Shri Purohit Swami ((1882-11-12)12 November 1882 – 1941) was a Hindu teacher from Maharashtra, India.

Purohit was born in Badnera, Vidarbha, India to a wealthy Maharashtran Brahmin family. His parents gave him the name Shankar Gajannan Purohit.

As a child he became proficient in Marathi, English, and Sanskrit. He was well educated, obtaining a B.A. in philosophy at Calcutta University in 1903 and a law degree from Deccan College and Bombay University.

As a teenager, he decided to be celibate (as a Brahmacharya), but in 1908 he accommodated his parents' wishes and married Godu Bai. After the birth of daughters in 1910 and 1914 and a son in 1915, he resumed his vow of celibacy.

A year or two before his marriage, he met a young man only four years older than himself named Natekar. Purohit says this meeting "was love at first sight," and Natekar, who later took the monastic name Bhagwan Shri Hamsa, became Purohit's guru.

In 1923 his guru directed him to embark on a mendicant pilgrimage the length and breadth of India. Begging bowl in hand, he passed several years in this way.

Purohit is known in the West principally for his work on translations of major Hindu texts, and his Autobiography of an Indian Monk (1932). He travelled to Europe on an extended visit in 1930.

He translated the Bhagavad Gita into English, and this translation can be viewed here. Unlike most translations, Shri Purohit Swami's translates every word into English and avoids the use of Sanskrit concepts that may be unfamiliar to English-speakers, for example translating the word 'yoga' as 'spirituality'. He also avoids mentioning the Caste system; where the original Gita mentions the different castes he interprets this as different occupations within society.

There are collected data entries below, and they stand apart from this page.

-- ==== Sys2Proof/Machine/Receive.lean ====
section
/-!
DEFINITION. Receive.lean: arriving packets of a connection: the checks of the header, the receive window, admission, placement, the
watermark, acknowledgement, loss, paths and probes (R83-R94, R143-R161, R163, R166, R171, R174-R179, R250, R271, R345, R420).
-/

namespace Sys2Proof.Machine

/-! ### The header (R163, R171, R179, R420) -/

/-- R163: a sequenced packet, and a PROBE (R166), for no live context is answered with ABORT on the path by which it came, at most once per
100 µs for each DCONN; not for a frozen partition (R401), nor in the quiet time after a save (R407). The sender's own context is not told, so the
answer names none (log 143). -/
def State.answerAbort (s : State) (f : Nat) (rx : Rx) : State :=
  let due := match aget (s.fn f).abortAt rx.dconn with | some t => decide (t + 100000 ≤ s.now) | none => true
  let quiet := ! isPf f && decide (s.now < (s.part (partOf f)).quietTil)
  if ! due || quiet then s else
    let cause := if (s.fn f).gen ≠ rx.dgen then 4 else 2
    let p := s.nameless (s.replyPkt f (s.entryAt rx.part.val rx.port.val) rx.path rx.src 0 0 0 0 (.abort cause rx.dconn rx.dinc))
    ((s.modFn f fun x => { x with abortAt := aset x.abortAt rx.dconn s.now }).replyCtl f rx.port.val p).bump

/-- The next receiving key is asked for (R43, R420). -/
def State.wantNext (s : State) (f h : Nat) : State := (s.deriveEpoch f h true).modConn f h fun c => { c with rx := { c.rx with nextKey := 1 } }

/-- R158, R420: whether the key of a packet's epoch is held, and what its arrival does to the keys. -/
def State.epochIn (s : State) (f h kepoch pctr : Nat) (authOk : Bool) : Bool × State :=
  let r := (s.conn f h).rx
  if s.keyless f h then (false, s)
  else if kepoch = r.epoch then
    if ! authOk then (false, s.authFail)
    else if 2 ^ 31 ≤ pctr ∧ r.nextKey = 0 ∧ kepoch < 0xFFFF then (true, s.wantNext f h)
    else (true, s)
  else if kepoch = r.epoch + 1 then
    if r.nextKey = 0 then (false, s.wantNext f h)
    else if r.nextKey = 1 then (false, s)
    else if ! authOk then (false, s.authFail)
    else (true, s.modConn f h fun c => { c with rx := { c.rx with prev := true, epoch := c.rx.epoch + 1, nextKey := 0 } })
  else if kepoch + 1 = r.epoch ∧ r.prev = true then (if authOk then (true, s) else (false, s.authFail))
  else (false, { s with sec := { s.sec with oldEpoch := s.sec.oldEpoch + 1 } })

/-- What every packet that authenticates leaves behind: the time of receipt, the port it came by, its path's CE mark where marks are in use (R167),
a member's sign of life. -/
def State.heard (s : State) (f : Nat) (rx : Rx) : State :=
  let s := s.modConn f rx.dconn fun c =>
    { c with tm := { c.tm with receipt := s.now },
             rx := { c.rx with ports := c.rx.ports ||| 2 ^ rx.port.val, cemap := if rx.ce ∧ s.ect then c.rx.cemap ||| 2 ^ (rx.path % 64) else c.rx.cemap } }
  s.herdSeen f rx.dconn

/-- The checks every packet of a connection meets, in order: buffer, class, context, key, authentication. -/
def State.hear (s : State) (rx : Rx) (seq : Bool) (answer : Bool := seq) : Bool × State :=
  let f := 4 + rx.part.val
  let ps := (s.part rx.part.val).state
  let c := s.conn f rx.dconn
  match s.ingressTake rx.port.val rx.cls (rx.plen + 118) with
  | (false, s) => (false, s)
  | (true, s) =>
    if s.err.fatal ∨ s.powered = false ∨ ps = .frozen ∨ ps = .restoring then (false, s)
    else if seq = true ∧ rx.cls = 7 then (false, s.modFn f fun x => { x with cnt := { x.cnt with class7 := x.cnt.class7 + 1 } })
    else if c.state = .free ∨ c.cid.inc ≠ rx.dinc ∨ (s.fn f).gen ≠ rx.dgen then
      let s := if c.state ≠ .free ∧ (s.fn f).gen ≠ rx.dgen then s.modFn f fun x => { x with cnt := { x.cnt with stalePkts := x.cnt.stalePkts + 1 } } else s
      (false, if answer then s.answerAbort f rx else s)
    else if c.state ≠ .established ∧ c.state ≠ .rekey ∧ c.state ≠ .closing ∧ c.state ≠ .exhausted then (false, s)
    else
      match s.epochIn f rx.dconn rx.kepoch rx.pctr rx.authOk with
      | (false, s) => (false, s)
      | (true, s) => (true, s.heard f rx)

He also worked with W. B. Yeats during 1935 and 1936, on Majorca on the translations in The Ten Principal Upanishads (1938, Faber and Faber). Yeats included him in the Oxford Book of Modern Verse 1892–1935.

He represents a very important but largely unremembered link between the generation of Swami Vivekananda and the Post World War II society in which eastern thought has become an accepted element of spiritual life.